● Exercise: Within the entries below, the lines from the one with "SlotInv.foldl (fun _" through the one with "match x.wait with" are to be set down exactly, both ends kept.

● Supplied data:
theorem evtClear_eq {v ev : W32} :
    s.evtClear b n v ev =
      if ((ev &&& ~~~(s.reg b n Off.evtMask)) &&& (~~~(s.reg b n Off.evtPend) ||| v)) ≠ 0 ∧ bitN (s.regN b n Off.pageCtrl) 8 = true then
        (evtTaken s b n v ev).msix (bitsN (s.regN b n Off.pageCtrl) 26 16)
      else evtTaken s b n v ev := by
  have hctl : (evtTaken s b n v ev).regN b n Off.pageCtrl = s.regN b n Off.pageCtrl := by
    unfold evtTaken State.regN
    rw [State.reg_setReg_ne (by decide) (by decide) (by decide), State.reg_orReg_ne (by decide) (by decide) (by decide)]
  rw [← hctl]
  unfold State.evtClear
  dsimp only
  exact if_congr (by simp only [Bool.and_eq_true, bne_iff_ne]; rfl) rfl rfl

theorem evtTaken_only {v ev : W32} :
    OnlyRegs [State.regKey b n Off.evtPend, State.regKey b n Off.evtRaw] s (evtTaken s b n v ev) := by
  intro k hk
  simp only [List.contains_cons, List.contains_nil, Bool.or_false, Bool.or_eq_false_iff, beq_eq_false_iff_ne] at hk
  unfold evtTaken
  exact (State.rawReg_setRaw_ne _ _ hk.1).trans (State.rawReg_orReg_ne hk.2)

theorem evtTaken_frame {v ev : W32} : Frame [.regs] s (evtTaken s b n v ev) :=
  Frame.step State.setReg_frame rfl State.orReg_frame

theorem evtTaken_raw {v ev : W32} : (evtTaken s b n v ev).reg b n Off.evtRaw = s.reg b n Off.evtRaw ||| ev := by
  unfold evtTaken
  rw [State.reg_setReg_ne (by decide) (by decide) (by decide), State.reg_orReg]

theorem evtTaken_pend {v ev : W32} : (evtTaken s b n v ev).reg b n Off.evtPend =
    (s.reg b n Off.evtPend &&& ~~~v) ||| (ev &&& ~~~(s.reg b n Off.evtMask)) := State.reg_setReg ..

theorem msix_error {vec : Nat} (h : s.sec.tdi = 3) : s.msix vec = s := by
  unfold State.msix
  dsimp only
  rw [if_pos h]

/-- A message of a vector that is not masked goes out (R475). -/
theorem msix_sent {vec : Nat} (hv : vec < 2048) (h3 : s.sec.tdi ≠ 3) (hm : (s.rawReg (0x3000000 + 16 * vec + 12)).getLsbD 0 = false) :
    (s.msix vec).hostOut = s.hostOut ++ [.msix ((s.rawReg (0x3000000 + 16 * vec)).toNat + 2 ^ 32 * (s.rawReg (0x3000000 + 16 * vec + 4)).toNat)
      (s.rawReg (0x3000000 + 16 * vec + 8)) s.tdiRuns] ∧ (s.msix vec).regs = s.regs := by
  unfold State.msix
  rw [Nat.mod_eq_of_lt hv]
  dsimp only
  rw [if_neg h3, hm]
  exact ⟨rfl, rfl⟩

/-- A write of EVT_PEND with the events of its cycle, on a page that is there and not held. -/
theorem evtPendClear_effect {p : PageIx} {v ev : W32} (h : RegAt s (4096 * p.val) b n) :
    let old := s.reg b n Off.evtPend
    let new := ev &&& ~~~(s.reg b n Off.evtMask)
    let ctl := s.regN b n Off.pageCtrl
    let sends := new &&& (~~~old ||| v) ≠ 0 ∧ bitN ctl 8 = true ∧ s.sec.tdi ≠ 3
    let e := 0x3000000 + 16 * bitsN ctl 26 16
    ∃ t, exec (.evtPendClear p v ev) s = .next t ∧ t.reg b n Off.evtPend = (old &&& ~~~v) ||| new ∧
      t.reg b n Off.evtRaw = s.reg b n Off.evtRaw ||| ev ∧ Frame [.regs, .hostOut, .pw] s t ∧
      (¬ sends → t.hostOut = s.hostOut ∧ OnlyRegs [State.regKey b n Off.evtPend, State.regKey b n Off.evtRaw] s t) ∧
      (sends → (s.rawReg (e + 12)).getLsbD 0 = false →
        t.hostOut = s.hostOut ++ [.msix ((s.rawReg e).toNat + 2 ^ 32 * (s.rawReg (e + 4)).toNat) (s.rawReg (e + 8)) s.tdiRuns] ∧
        OnlyRegs [State.regKey b n Off.evtPend, State.regKey b n Off.evtRaw] s t) := by
  obtain ⟨hp, hpres, hheld⟩ := h
  rw [Nat.mul_div_cancel_left _ (by decide)] at hp hpres
  have hexec : exec (.evtPendClear p v ev) s = .next ((s.ungatePage b n).evtClear b n v ev) := by
    show execEvtPendClear p v ev s = _
    unfold execEvtPendClear
    rw [hp]
    dsimp only
    unfold State.onPage
    rw [page_of_pageOf hp, hpres, hheld]
    rfl
  have hgate : Frame [.pw] s (s.ungatePage b n) := State.ungatePage_frame
  have hreg : ∀ o, (s.ungatePage b n).reg b n o = s.reg b n o := fun _ => State.reg_ungatePage
  have hraw : ∀ k, (s.ungatePage b n).rawReg k = s.rawReg k := fun _ => State.rawReg_ungatePage
  have hsec : (s.ungatePage b n).sec = s.sec := hgate .sec rfl
  have hout : (s.ungatePage b n).hostOut = s.hostOut := hgate .hostOut rfl
  rw [hexec]
  generalize s.ungatePage b n = u at *
  have hpend := evtTaken_pend (s := u) (b := b) (n := n) (v := v) (ev := ev)
  have hraised := evtTaken_raw (s := u) (b := b) (n := n) (v := v) (ev := ev)
  have honly := evtTaken_only (s := u) (b := b) (n := n) (v := v) (ev := ev)
  have hframe := evtTaken_frame (s := u) (b := b) (n := n) (v := v) (ev := ev)
  have hu : OnlyRegs [State.regKey b n Off.evtPend, State.regKey b n Off.evtRaw] s (evtTaken u b n v ev) := fun k hk =>
    (honly k hk).trans (hraw k)
  have hbelow : ∀ off, off < 4096 → PageKey (State.regKey b n off) := fun off ho => pageKey_regKey (pageOf_page hp) ho
  have hsent : (evtTaken u b n v ev).sec = s.sec := (hframe .sec rfl : _ = u.sec).trans hsec
  have houtT : (evtTaken u b n v ev).hostOut = s.hostOut := (hframe .hostOut rfl : _ = u.hostOut).trans hout
  have hmsixKeys : ∀ k, 0x3000000 ≤ k → (evtTaken u b n v ev).rawReg k = s.rawReg k := fun k hk => hu k (by
    have h1 := hbelow Off.evtPend (by decide)
    have h2 := hbelow Off.evtRaw (by decide)
    unfold PageKey at h1 h2
    simp only [List.contains_cons, List.contains_nil, Bool.or_false, Bool.or_eq_false_iff, beq_eq_false_iff_ne]
    omega)
  rw [evtClear_eq]
  unfold State.regN at *
  rw [hreg, hreg, hreg] at *
  generalize evtTaken u b n v ev = w at *
  dsimp only
  by_cases hs : ev &&& ~~~(s.reg b n Off.evtMask) &&& (~~~(s.reg b n Off.evtPend) ||| v) ≠ 0 ∧ bitN (s.reg b n Off.pageCtrl).toNat 8 = true
  · rw [if_pos hs]
    have hmsix : ∀ k, PageKey k → (w.msix (bitsN (s.reg b n Off.pageCtrl).toNat 26 16)).rawReg k = w.rawReg k :=
      fun k hk => State.rawReg_msix hk
    refine ⟨_, rfl, (hmsix _ (hbelow _ (by decide))).trans hpend, (hmsix _ (hbelow _ (by decide))).trans hraised,
      Frame.step State.msix_frame rfl (Frame.step hframe rfl (hgate.mono rfl)), fun hn => ?_, fun hsends hm => ?_⟩
    · have h3 : w.sec.tdi = 3 := by
        rw [hsent]
        by_contra h3
        exact hn ⟨hs.1, hs.2, h3⟩
      rw [msix_error h3]
      exact ⟨houtT, hu⟩
    · have hvec : bitsN (s.reg b n Off.pageCtrl).toNat 26 16 < 2048 := Nat.mod_lt _ (by decide)
      generalize bitsN (s.reg b n Off.pageCtrl).toNat 26 16 = vec at *
      obtain ⟨ho, hr⟩ := msix_sent (s := w) hvec (by rw [hsent]; exact hsends.2.2) (by rwa [hmsixKeys _ (by omega)])
      rw [hmsixKeys _ (by omega), hmsixKeys _ (by omega), hmsixKeys _ (by omega), houtT] at ho
      refine ⟨ho.trans ?_, fun k hk => (State.rawReg_of_regs hr k).trans (hu k hk)⟩
      unfold State.tdiRuns
      rw [hsent]
  · rw [if_neg hs]
    exact ⟨_, rfl, hpend, hraised, Frame.step hframe rfl (hgate.mono rfl), fun _ => ⟨houtT, hu⟩,
      fun hsends => absurd ⟨hsends.1, hsends.2.1⟩ hs⟩

end Sys2Proof.Claims

open Sys2Proof Sys2Proof.Machine Sys2Proof.Claims

/-- Settles O57: each form of a register access by the lemma that names it. -/
theorem registerWritesAndPageControl : Obligations.RegisterWritesAndPageControl := by
  unfold Obligations.RegisterWritesAndPageControl
  refine ⟨fun s x v tb => ?_, fun s v => ?_⟩
  · dsimp only
    have hlt : x.toNat < 2 ^ 26 := x.isLt
    refine ⟨fun b n r hrun hopen hat ha hr => ⟨registerWrite_whole hrun hopen.1 hopen.2 hat ha hr,
        fun be h0 h15 => registerWrite_part hrun hopen.1 hopen.2 hat h0 h15⟩,
      ⟨_, registerWrite_shut (.inl rfl), State.cnt_frame⟩, fun be ht => ⟨_, registerWrite_shut (.inr ht), State.cnt_frame⟩,
      fun len ht hh h1 h2 h3 => ?_, fun hopen habsent => ⟨fun be hbe hrun => registerWrite_absent hbe hrun hopen.1 hopen.2 habsent,
        fun hx => ?_⟩, fun hup => ⟨fun n r hat ha hr => ?_, fun ha => ?_, fun hpl ha => ?_⟩, fun b n hopen hat hb hx => ?_⟩
    · refine ⟨s.refuseRead len, ?_, rfl, Frame.set_hostOut rfl .refl⟩
      show execCounterLoRead ⟨x, len, tb⟩ s = _
      unfold execCounterLoRead
      dsimp only
      rw [if_neg (by rw [hh]; simp; omega), ht]
      rfl
    · rw [← hx] at habsent ⊢
      exact counterLoRead_absent hx hopen.1 hopen.2 habsent
    · obtain ⟨honly, hbits, hframe, -⟩ := regWrite_writtenBy (q := ⟨.umc, 0, 0xFF1⟩) (v := v) hat ha hr
      exact ⟨_, mgmtWrite_pl hup hat.1, honly, hbits, hframe (by decide) (by decide)⟩
    · refine ⟨s.trCfgWrite v.toNat, ?_, rfl⟩
      rw [mgmtWrite_other hup (by rw [ha]; intro n hn; cases hn), if_pos ha, ha, regWrite_trCfg]
    · exact ⟨s.send (.refused 2 0), (mgmtWrite_other hup hpl).trans (by rw [if_neg ha]), rfl, State.send_frame⟩
    · rw [← hx] at hat ⊢
      exact counterLoRead_present hx hopen.1 hopen.2 hat hb
  · refine ⟨fun p b n hp hpres => ⟨fun h => ?_, fun hb hr hc => ?_⟩, fun p hpres c o hc => ?_,
      fun c hr => ⟨_, rfl, compatAll_open hr⟩, fun p b n ev hat => evtPendClear_effect hat⟩
    · have hgate : Frame [.pw] s (s.ungatePage b n) := State.ungatePage_frame
      have hcompat : ∀ q, (s.ungatePage b n).compatOf q = s.compatOf q := fun q => by
        unfold State.compatOf
        rw [show (s.ungatePage b n).compat = s.compat from hgate .compat rfl, show (s.ungatePage b n).strap = s.strap from hgate .strap rfl]
      have hring : (s.ungatePage b n).anyRing = s.anyRing := by
        unfold State.anyRing
        rw [show (s.ungatePage b n).fe = s.fe from hgate .fe rfl]
      obtain ⟨htaken, hothers, hsets, hframe⟩ := pageCtrlWrite_taken (s := s.ungatePage b n) (v := v) hp (by rwa [hcompat, hring])
      exact ⟨_, compatWrite_present hp hpres, htaken, fun q hq => (hothers q hq).trans (hcompat q),
        ⟨hsets.1, fun k hk => (hsets.2 k hk).trans State.rawReg_ungatePage⟩, Frame.step hframe rfl (hgate.mono rfl)⟩
    · subst hb
      refine ⟨_, (compatWrite_present hp hpres).trans ?_, ⟨State.reg_orReg, onlyRegs_setReg⟩, State.orReg_frame⟩
      rw [State.ungatePage_other (by decide) (by decide), pageCtrlWrite_refused hp hr hc]
    · have hp : p.val < 2 ^ 14 := p.isLt
      rcases hc with ⟨rfl, rfl⟩ | ⟨⟨ev, rfl⟩, rfl⟩
      · exact ⟨_, compatWrite_absent hpres, addrErr_host_noted (w := true) (by have : Off.pageCtrl = 0x10 := rfl; omega), State.addrErr_frame⟩
      · exact ⟨_, evtPendClear_absent hpres, addrErr_host_noted (w := true) (by have : Off.evtPend = 0x28 := rfl; omega), State.addrErr_frame⟩

end

section
/-! SUPPORT. Work ended from outside (R385, R395): the copy engine's commands, the rings, and the launches, however a tenant change or
the TDI's failure ends them. -/

namespace Sys2Proof.Machine

variable {s t u : State} {k : Nat} {Q : HeldRec → Prop} {L : LSlot → Prop}

/-! What ending a copy command or a ring leaves of the slots. -/

theorem State.copyUndo_fe {c : CopyCmd} : ∃ w, s.copyUndo c = { s with fe := { s.fe with wsets := w } } := by
  unfold State.copyUndo
  dsimp only
  split
  · exact ⟨s.fe.wsets, rfl⟩
  · split
    · exact ⟨_, rfl⟩
    · exact ⟨_, rfl⟩

/-- A copy command's own record and its lines are gone; its end has still to be recorded. -/
def State.copyGone (s : State) (c : CopyCmd) : State :=
  let e := s.fe.copyEng
  let s := { s with fe := { s.fe with
    copies := s.fe.copies.filter (fun x => x.id ≠ c.id), copyEng := { e with fly := e.fly.filter (fun d => d.id ≠ c.id) } } }
  s.setFab { s.fab with awaits := s.fab.awaits.map (fun w => if w.agent == .copy && w.d == c.id then { w with orphan := true } else w) }

theorem State.copyFail_eq {c : CopyCmd} {status detail : Nat} :
    s.copyFail c status detail = ((s.copyUndo c).copyGone c).cmdEnd ⟨c.ring % 32768, Nat.mod_lt _ (by decide)⟩ c.head c.w status detail c.t0
      (if C.op c.w = 9 then (s.wset (C.ws c.w)).ver else 0) := rfl

theorem SlotInv.copyFail (law : SlotLaw k Q L) {c : CopyCmd} {status detail : Nat} (hi : SlotInv k Q L s) :
    SlotInv k Q L (s.copyFail c status detail) := by
  rw [State.copyFail_eq]
  refine SlotInv.cmdEnd law (SlotInv.of_fe (s := s.copyUndo c) ?_ rfl rfl)
  obtain ⟨w, hw⟩ := State.copyUndo_fe (s := s) (c := c)
  rw [hw]
  exact hi.of_fe rfl rfl

theorem SlotInv.copiesKill (law : SlotLaw k Q L) (hi : SlotInv k Q L s) : SlotInv k Q L s.copiesKill :=
  SlotInv.foldl (fun _ _ h => h.copyFail law) hi

/-- The ring's held records are dropped, and the slot that its head holds is freed. -/
def State.ringDropped (s : State) (r : Nat) : State :=
  let x := s.ring r
  let s := x.held.foldl (fun s h => s.dropRec r h) s
  match x.wait with
  | .granted t => s.slotFree' t false
  | _ => s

● Answer to the problem:
  SlotInv.foldl (fun _ _ h => h.copyFail law) hi

/-- The ring's held records are dropped, and the slot that its head holds is freed. -/
def State.ringDropped (s : State) (r : Nat) : State :=
  let x := s.ring r
  let s := x.held.foldl (fun s h => s.dropRec r h) s
  match x.wait with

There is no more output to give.